Tache had to build everything anew, indeed, after the disaster of 1860. In December of that year, both the old church with the "turrets twain" erected by Bishop Provencher and the Bishopric had been razed by fire, through the imprudence of domestics preparing candles for Christmas. The new church was opened in 1863. When reporting the news, the Nor' Wester added: "We understand that the masons are busy preparing stone for the Bishop's palace . . . The more good buildings, the better for the Settlement as a whole, and we hope the palace may be finished by All Saints' Day, next year."

The word "palace", which has been used occasionally until recent times, can apply here only as a euphemism or in reference to ancient European traditions.

The main work of the new church having been completed by the fall of 1863, therefore, the building of the home was pushed ahead in 1864 and made habitable in April of the following year. Except for the top storey whose alterations were probably made when a brick building was added, around 1900, its appearance is the same as one hundred years ago when it could be seen from Fort Garry, the fortress then standing across the river.

More striking than the details of its construction and architecture are the troubles and hardships of the times from which it proceeds. The 1860's had seen a return of proverbial calamities in Red River - floods and grasshoppers. In the year 1864, gangs of Sioux Indians were wandering about the Settlement and could well have raided the "palace" as they did farms at Headingley and White Horse Plain. At the beginning of that year, about five hundred of them had taken refuge at Red River. Civil War was then raging in the United States and following the famous Sioux massacre of 1862 in Minnesota many sought escape north of the international boundary.
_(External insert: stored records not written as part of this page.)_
-- ==== Sys2Proof/Machine/Events.lean ====
section
/-! DEFINITION. What each event does (spec/00_scope.md R9): the host's bus access (spec/20_memory.md R70 to R73), the
engine's completion step (spec/44_commands.md R256, R261) and the platform's reset (spec/70_reset_and_hazards.md R340). -/

namespace Sys2Proof.Machine

/-- R73: the data a refused read returns. -/
def refusedReadData : Word := 0x00000000

/-- R72: one host access at an offset: an instruction of the opcode table, an illegal CMD word (R103), a register access
(R267) or an access to a reserved offset (R40). -/
def busOp (op : BusOp) (s : State) : Host.Outcome State Fault Refusal :=
  match decode op with
  | .ok i => exec i s
  | .error (.illegalCommand _) => .next (illegalCommand s)
  | .error (.registerRead r) => .next (respond (readReg r s) s)
  | .error (.registerWrite r v) => .next (writeReg r v s)
  | .error .reservedRead => .next (respond 0 s)
  | .error .reservedWrite => .next s

/-- R70 to R73: a bus access. One the ACFE does not take changes no state. -/
def hostAccess (a : Access) (s : State) : Host.Outcome State Fault Refusal :=
  match addressDecode s.params.base a with
  | .ok op => busOp op s
  | .error .notDecoded => .fault (.notDecoded a)
  | .error .notAligned32 => .fault (.busError a refusedReadData)

/-- R9: the engine's only steps complete a pending operation; with none pending, nothing happens (DESIGN CHOICE,
notes/assumptions/20.md). -/
def engineStep (s : State) : State :=
  match s.seq with
  | .encProc => encComplete s
  | .decProc => decComplete s
  | .idle => s
  | .encIn => s
  | .encOut => s
  | .decDims => s
  | .decSum => s
  | .decCt => s
  | .decOut => s
  | .error => s

/-- R340, R341: the platform's reset: every piece of the ACFE's state to its reset value. The parameters are fixed, and
the model's own fields are not the ACFE's (DESIGN CHOICE, notes/assumptions/9.md). -/
def platformReset (s : State) : State :=
  { State.resetWith s.params with queue := s.queue, rdata := s.rdata, draws := s.draws }

/-- What an event does. -/
def takeEvent (e : Event) (s : State) : Host.Outcome State Fault Refusal :=
  match e with
  | .access a => hostAccess a s
  | .engine => .next (engineStep s)
  | .reset => .next (platformReset s)

/-- R9, R81: what happens when nothing more is to come: weak fairness takes a pending completion; with none pending the
ACFE waits (93_implementation_defined.md I25, I26). DESIGN CHOICE (notes/assumptions/2.md). -/
def quiet (s : State) : State := engineStep s

end Sys2Proof.Machine
end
The Bishopric found itself in the midst of the disturbances of 1869-70 which resulted in the creation of the province of Manitoba. Among the few incidents of a military nature in which it was involved, suffice it to mention here one found in the Chronicles of the Grey Nuns'. Relating the movements of the "Portage party", in mid-February 1870, Sister Curran wrote: "They came warning us that the English are to come at night and take over the Cathedral and the Bishop's House to make up a fortified place for themselves ... Forty soldiers were mounting guard at the House and horsemen were riding around it in all directions ... "
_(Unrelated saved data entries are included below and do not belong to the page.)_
-- ==== Sys2Proof/Tests/Slice0.lean ====
section
/-! SUPPORT. Tests, each on one small state and with its expected result from spec/95_test_vectors.md or by hand from
the rule named; and, for every statement of the obligations that has hypotheses, a state that meets them. -/

namespace Sys2Proof.Tests

open Sys2Proof Sys2Proof.Machine Sys2Proof.Safety

/-! ### Helpers -/

/-- What `f` says of the state after one host access, where there is a next state. -/
def after {α : Type} (op : BusOp) (s : State) (f : State → α) : Option α :=
  match step { s with queue := [.access (op.toAccess s.params.base)] } with
  | .next t => some (f t)
  | .fault _ => none
  | .refused _ => none

/-- STATUS, as a host reads it. -/
def status (s : State) : Word := readReg .status s

/-- The bytes of a number, its most significant byte first: a byte string as the vectors print it. -/
def bytes (n v : Nat) : List Byte := (List.range n).map (fun i => BitVec.ofNat 8 (v / 256 ^ (n - 1 - i)))

/-- ascii("testkeytestkey12"), the key of S1a. -/
def key16 : List Byte := bytes 16 0x746573746b6579746573746b65793132

/-- The IV of S1a. -/
def iv16 : List Byte := bytes 16 0x000102030405060708090a0b0c0d0e0f

/-- Reset, with the smallest legal buffer. -/
def small : State := State.resetWith { bufBytes := 32, hasTrng := true, base := 0x40000100 }

/-- A 16-byte key of zeros and a 1×1 image, configured in IDLE. -/
def ready : State := { small with cfg := { small.cfg with keylen := 16, width := 1, height := 1 } }

/-- In the middle of an encryption of a 1×1 image, with `n` plaintext bytes written. -/
def encrypting3 (q : SeqState) (n : Nat) : State :=
  { small with
    seq := q
    res := { small.res with ptlen := BitVec.ofNat 32 n }
    work := { small.work with
      wkey := List.replicate 16 0, w := some (keyExpansion (List.replicate 16 0)), ww := 1, wh := 1,
      pt := List.replicate n 0 } }

/-- In the middle of a decryption, with the given buffers. -/
def decrypting (q : SeqState) (tok sum buf : List Byte) : State :=
  { small with
    seq := q
    res := { small.res with
      rxWidth := if q = .decDims then 0 else 1, rxHeight := if q = .decDims then 0 else 1,
      ctlen := BitVec.ofNat 32 buf.length }
    work := { small.work with
      wkey := List.replicate 16 0, w := some (keyExpansion (List.replicate 16 0)),
      tok := tok, sum := sum, buf := buf } }

/-- A ciphertext of a 1×1 image under the key of zeros. -/
def ct : List Byte := encrypt (List.replicate 16 0) (List.replicate 16 0) [0, 0, 0]

/-- DEC_PROC with a good frame received. -/
def goodFrame : State := decrypting .decProc [] (checksumText ct) ct

/-- ENC_OUT with the last item at the head. -/
def lastItem : State :=
  let s := encrypting3 .encOut 0
  { s with
    res := { s.res with ptlen := 3, ctlen := 1 }
    work := { s.work with outq := [⟨0x67, true, true⟩], buf := [0x67] } }

/-- ERROR, after an illegal word. -/
def failed : State := raise .illegalOpcode small

/-! ### WellFormed: each check refuses a term that breaks it alone -/

theorem test_params_standard : Params.standard.wf = true := by decide
theorem test_params_multiple : Params.wf ⟨4097, false, 0⟩ = false := by decide
theorem test_params_low : Params.wf ⟨16, false, 0⟩ = false := by decide
theorem test_params_high : Params.wf ⟨2 ^ 31 + 16, false, 0⟩ = false := by decide
theorem test_params_base : Params.wf ⟨4096, false, 4⟩ = false := by decide
theorem test_op_read_window : BusOp.wf (.read 0x100) = false := by decide
theorem test_op_read_aligned : BusOp.wf (.read 0x3A) = false := by decide
theorem test_op_write_window : BusOp.wf (.write 0x104 0) = false := by decide
theorem test_op_write_aligned : BusOp.wf (.write 0x11 0) = false := by decide
theorem test_access_below : Access.wf 0x100 (.read 0xFC 32) = false := by decide
theorem test_access_above : Access.wf 0x100 (.write 0x200 32 0) = false := by decide
theorem test_access_narrow : Access.wf 0x100 (.read 0x110 16) = false := by decide
theorem test_access_aligned : Access.wf 0x100 (.write 0x112 32 0) = false := by decide

/-! ### Decoding, from the tables of 30_encoding.md R102, R104, R105 -/

theorem test_decode_nop : decode (.write 0x10 0b00000000) = .ok .nop := by decide
theorem test_decode_abort : decode (.write 0x10 0b00000001) = .ok .abort := by decide
theorem test_decode_encBegin : decode (.write 0x10 0b00010000) = .ok .encBegin := by decide
theorem test_decode_encFinal : decode (.write 0x10 0b00010001) = .ok .encFinal := by decide
theorem test_decode_decBegin : decode (.write 0x10 0b00100000) = .ok .decBegin := by decide
theorem test_decode_rxEos : decode (.write 0x10 0b00100001) = .ok .rxEos := by decide
/-- DATA = 0x32 in [7:0], LAST in [8], ignored bits 1 and 23 of 23 set. -/
theorem test_decode_din :
    decode (.write 0x34 0b10000000000000000000001100110010) = .ok (.din 0x32 true 0x400001) := by decide
theorem test_decode_dout : decode (.read 0x38) = .ok .dout := by decide
/-- R103: a reserved opcode, and a bit above [7:0]. -/
theorem test_decode_reserved :
    decode (.write 0x10 0x12) = .error (.illegalCommand 0x12) ∧
    decode (.write 0x10 0x101) = .error (.illegalCommand 0x101) := by decide
theorem test_encode_din : encode (.din 0x32 true 0x400001) = .write 0x34 0x80000332 := by decide
/-- The bare words of the table, in the order of notes/assumptions/6.md. -/
theorem test_table_words :
    decodeTableWord 32 0x00000000 = some .nop ∧ decodeTableWord 32 0x00000001 = some .abort ∧
    decodeTableWord 32 0x00000010 = some .encBegin ∧ decodeTableWord 32 0x00000011 = some .encFinal ∧
    decodeTableWord 32 0x00000020 = some .decBegin ∧ decodeTableWord 32 0x00000021 = some .rxEos ∧
    decodeTableWord 32 0x00000141 = some (.din 0x41 true 0) ∧ decodeTableWord 32 0x00000767 = some .dout :=
  by decide
theorem test_fetch : step (State.reset.withFetchWord 32 0x12) = exec (.din 0x12 false 0) State.reset := rfl
/-- R71, R73: outside the window, misaligned, and narrow accesses. -/
theorem test_bus_faults :
    step { small with queue := [.access (.read 0x400000FC 32)] } = .fault (.notDecoded (.read 0x400000FC 32)) ∧
    step { small with queue := [.access (.read 0x4000013A 32)] } =
      .fault (.busError (.read 0x4000013A 32) 0) ∧
    step { small with queue := [.access (.write 0x40000134 8 1)] } =
      .fault (.busError (.write 0x40000134 8 1) 0) := ⟨rfl, rfl, rfl⟩

/-! ### One step of each instruction -/

/-- T-44-19, T-44-20. -/
theorem test_nop_idle : after (.write 0x10 0) State.reset status = some 0x00000000 := by decide
/-- R241: ABORT in ERROR clears STATUS and leaves INT_STATUS.ERR. -/
theorem test_abort_error :
    after (.write 0x10 1) failed (fun t => (status t, readReg .intStatus t)) = some (0x00000000, 0x2) := by decide
/-- T-44-4 with an all-zero 16-byte key and a 1×1 image: 32 bytes of ciphertext fit a 32-byte buffer. -/
theorem test_encBegin_fits : after (.write 0x10 0x10) ready status = some 0x00000021 := by decide
/-- T-44-3 in small: 3·6 bytes need 48. -/
theorem test_encBegin_capacity :
    after (.write 0x10 0x10) { ready with cfg := { ready.cfg with width := 6 } } status = some 0x00000709 := by
  decide
theorem test_encFinal_complete : after (.write 0x10 0x11) (encrypting3 .encIn 3) status = some 0x00000012 := by
  decide
theorem test_encFinal_short : after (.write 0x10 0x11) (encrypting3 .encIn 2) status = some 0x00000409 := by
  decide
/-- T-44-21. -/
theorem test_decBegin_ok : after (.write 0x10 0x20) ready status = some 0x00000024 := by decide
/-- T-44-5. -/
theorem test_decBegin_badKey :
    after (.write 0x10 0x20) { ready with cfg := { ready.cfg with keylen := 33 } } status = some 0x00000509 := by
  decide
theorem test_rxEos_ct :
    after (.write 0x10 0x21) (decrypting .decCt [] (List.replicate 32 0x30) []) status = some 0x00000017 := by
  decide
/-- T-44-9. -/
theorem test_rxEos_early :
    after (.write 0x10 0x21) (decrypting .decDims [0x34] [] []) status = some 0x00000109 := by decide
/-- R264's example: TOK = "4,", then '2' with LAST. -/
theorem test_din_token :
    after (.write 0x34 0x132) (decrypting .decDims [0x34, 0x2C] [] [])
      (fun t => (readReg .rxDim t, status t)) = some (0x00020004, 0x00000025) := by decide
/-- T-44-7: LAST and bits [31:9] ignored. -/
theorem test_din_plaintext :
    after (.write 0x34 0xFFFFFF41) (encrypting3 .encIn 0)
      (fun t => (readReg .ptlen t, status t, t.work.pt)) = some (1, 0x00000021, [0x41]) := by decide
/-- R265: '4' with VALID is 0x134, and the byte is gone. -/
theorem test_dout_pop :
    after (.read 0x38)
      { lastItem with work := { lastItem.work with outq := ⟨0x34, false, false⟩ :: lastItem.work.outq } }
      (fun t => (t.rdata, status t, t.work.outq.length)) = some (0x00000134, 0x00000043, 1) := by decide
/-- R265: 0x67 with SEG_END and END is 0x767, and the transfer is over. -/
theorem test_dout_end :
    after (.read 0x38) lastItem (fun t => (t.rdata, status t, t.work)) =
      some (0x00000767, 0, Working.empty) := by decide

/-! ### Registers (section 2.5, T-10) -/

/-- T-10-5 and R74: lane 0 is the lowest byte. -/
theorem test_iv_write :
    after (.write 0x64 0x12345678) State.reset (fun t => (readReg (.iv 1) t, t.cfg.ivreg[4], t.cfg.ivreg[7])) =
      some (0x12345678, 0x78, 0x12) := by decide
/-- T-10-3. -/
theorem test_ctrl_hardwired : after (.write 0x0C 0xFFFFFFFF) State.reset (readReg .ctrl) = some 0 := by decide
/-- T-44-6. -/
theorem test_keylen_field : after (.write 0x20 0x7F) State.reset (readReg .keylen) = some 0x3F := by decide
/-- P8: in ERROR only ABORT counts; the first code stays. -/
theorem test_error_filter : after (.write 0x10 0x10) failed status = some 0x00000909 := by decide
/-- R310: a masked bit enabled later raises irq at once. -/
theorem test_irq_enable : after (.write 0x1C 2) failed irq = some true := by decide
/-- R108: SETKEY of three bytes. -/
theorem test_script_setkey :
    (ScriptLine.setkey [0x01, 0x02, 0x03]).expand = [.write 0x20 3, .write 0x40 0x00030201] := by decide

/-! ### Computations, from the vectors of 95_test_vectors.md -/

/-- V-KEX-1: W[4] and W[43]. -/
theorem test_kex :
    (keyExpansion (bytes 16 0x2b7e151628aed2a6abf7158809cf4f3c)).getD 4 Column.zero =
      ⟨0xa0, 0xfa, 0xfe, 0x17⟩ ∧
    (keyExpansion (bytes 16 0x2b7e151628aed2a6abf7158809cf4f3c)).getD 43 Column.zero =
      ⟨0xb6, 0x63, 0x0c, 0xa6⟩ := by decide +kernel
/-- V-AES-1, both ways. -/
theorem test_aes :
    (aesEnc (keyExpansion (bytes 16 0x2b7e151628aed2a6abf7158809cf4f3c))
      (blockOf (bytes 16 0x3243f6a8885a308d313198a2e0370734))).toBytes =
        bytes 16 0x3925841d02dc09fbdc118597196a0b32 ∧
    (aesDec (keyExpansion (bytes 16 0x2b7e151628aed2a6abf7158809cf4f3c))
      (blockOf (bytes 16 0x3925841d02dc09fbdc118597196a0b32))).toBytes =
        bytes 16 0x3243f6a8885a308d313198a2e0370734 := by decide +kernel
/-- S1a: C = Encrypt(K, IV, P). -/
theorem test_encrypt_s1a :
    encrypt key16 iv16 (bytes 24 0x000102030405060708090a0b0c0d0e0f1011121314151617) =
      iv16 ++ bytes 32 0x4872316054d50d5e5221243edfe51484a043c3f682af8891f780256a08a34267 := by
  decide +kernel
/-- V41-14: a 24-byte key. -/
theorem test_encrypt_aes192 :
    (encrypt (bytes 24 0x000102030405060708090a0b0c0d0e0f1011121314151617) (List.replicate 16 0xFF)
      [0xff, 0x00, 0x80]).drop 16 = bytes 16 0xc605afdab5ac540f539543e236ba902e := by decide +kernel
/-- V41-13: a 32-byte key. -/
theorem test_encrypt_aes256 :
    (encrypt (bytes 32 0x000102030405060708090a0b0c0d0e0f101112131415161718191a1b1c1d1e1f)
      (List.replicate 16 0xFF) [0xff, 0x00, 0x80]).drop 16 =
        bytes 16 0x02df8a2060f31d23fd1ecea0bf19e8dd := by decide +kernel
/-- V41-18, V41-19, V41-20, V41-22. -/
theorem test_unpad :
    unpad (List.replicate 14 0 ++ [2, 2]) = some (List.replicate 14 0) ∧
    unpad (List.replicate 15 0 ++ [0x10]) = none ∧ unpad (List.replicate 14 0 ++ [1, 2]) = none ∧
    unpad (List.replicate 15 0 ++ [0x11]) = none := by decide
/-- V-MD5-1 and V-MD5-3. -/
theorem test_md5 :
    (md5 []).toList = bytes 16 0xd41d8cd98f00b204e9800998ecf8427e ∧
    (md5 [0x61, 0x62, 0x63]).toList = bytes 16 0x900150983cd24fb0d6963f7d28e17f72 := by decide +kernel
/-- V-MD5-9: the padding spills into a second block. -/
theorem test_md5_two_blocks :
    (md5 (List.replicate 56 0x61)).toList = bytes 16 0x3b0c8ac703f828b04c6c197006d17218 := by decide +kernel
/-- V42-4. -/
theorem test_hex : hexText [0x51, 0xac, 0xe1] = [0x35, 0x31, 0x61, 0x63, 0x65, 0x31] := by decide
/-- V43-5, V43-8, V43-9, V43-15, V43-17. -/
theorem test_parse_token :
    parseToken [0x34, 0x2C, 0x32] = some (4, 2) ∧ parseToken [0x30, 0x34, 0x2C, 0x32] = none ∧
    parseToken [0x34, 0x2C, 0x30] = none ∧ parseToken [0x2C, 0x32] = none ∧
    parseToken [0x34, 0x2C, 0x32, 0x2C] = none := by decide
/-- V43-4. -/
theorem test_format_token : formatToken 65535 1 = [0x36, 0x35, 0x35, 0x33, 0x35, 0x2C, 0x31] := by decide

/-! ### Witnesses: for each statement of Obligations.lean that has hypotheses, values that meet them, clause by clause
and at the boundaries -/

theorem witness_DecodeAndEncodeAgree :
    Instr.wf (.din 0xFF true 0x7FFFFF) = true ∧
    decodeAccess 0x100 (.write 0x134 32 0xFFFFFFFF) = some (.din 0xFF true 0x7FFFFF) ∧
    decodeAccess 0 (.read 0x38 32) = some .dout := by decide

theorem witness_RegisterMapIsOneToOne :
    regAt 0 = some .id ∧ regAt 0x38 = some .dout ∧ regAt 0x3C = none ∧ regAt 0x7C = some (.digest 3) ∧
    regAt 0x80 = none ∧ regAt 0xFC = none := by decide

theorem witness_IllegalCommandWords :
    commandOf 0x02 = none ∧ commandOf 0x0F = none ∧ commandOf 0x12 = none ∧ commandOf 0x22 = none ∧
    commandOf 0xFF = none ∧ commandOf 0x100 = none ∧ commandOf 0x80000000 = none ∧
    small.seq ≠ .error ∧ failed.seq = .error := by decide

theorem witness_StepRunsTheDecodedInstruction :
    { small with queue := [.access (.write 0x40000110 32 0x10)] }.queue =
      .access (.write 0x40000110 32 0x10) :: [] ∧
    decodeAccess small.params.base (.write 0x40000110 32 0x10) = some .encBegin ∧
    Instr.wf .encBegin = true := by decide

theorem witness_StepTakesTheEngine :
    { goodFrame with queue := [.engine] }.queue = .engine :: [] ∧ goodFrame.queue = [] ∧
    goodFrame.seq.busy = true ∧ small.seq.busy = false := ⟨rfl, rfl, rfl, rfl⟩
In that house, Joseph Dubuc, who was to become chief justice of Manitoba, lived for a year after his arrival in the new province in 1870. Near that house, in the fall of 1871, Lieutenant-Governor Archibald reviewed the metis troops called to help prevent a Fenian invasion. In that same house, in 1872, Archbishop Tache convinced Louis Biel and Ambroise Lepine to leave the country, at the request of the federal government. Through the years, such men as Joseph Royal, M. A. Girard, Alphonse Lariviere, who played leading roles in the early governments of Manitoba, frequently stepped across the threshold of the archbishopric to meet with their friend.

In the decade of 1880-1890, which saw a vast movement of land-selling and immigration in the West, the prelate would receive visits from all kinds of people, including new settlers, Indians, missionaries, political personages. And in that same house, in the early 1890s now a sick man, he wrote his last pamphlets on the School Question.

Just at the end of 1899, following the addition of a wing of the same size as the stone house at the front - 60 by 40 feet - a big event was the installation of acetylene for lighting. At that time, long scientific articles on acetylene were appearing in the weekly paper Le Manitoba. The archbishop, who had died five years, earlier, did not see the new enlargement or the lights.

During his long and labouring life in the West, Tache went through many trials and disappointments. At least this sturdy-looking stone residence, now older than Manitoba as a province, remains to reflect something of his era.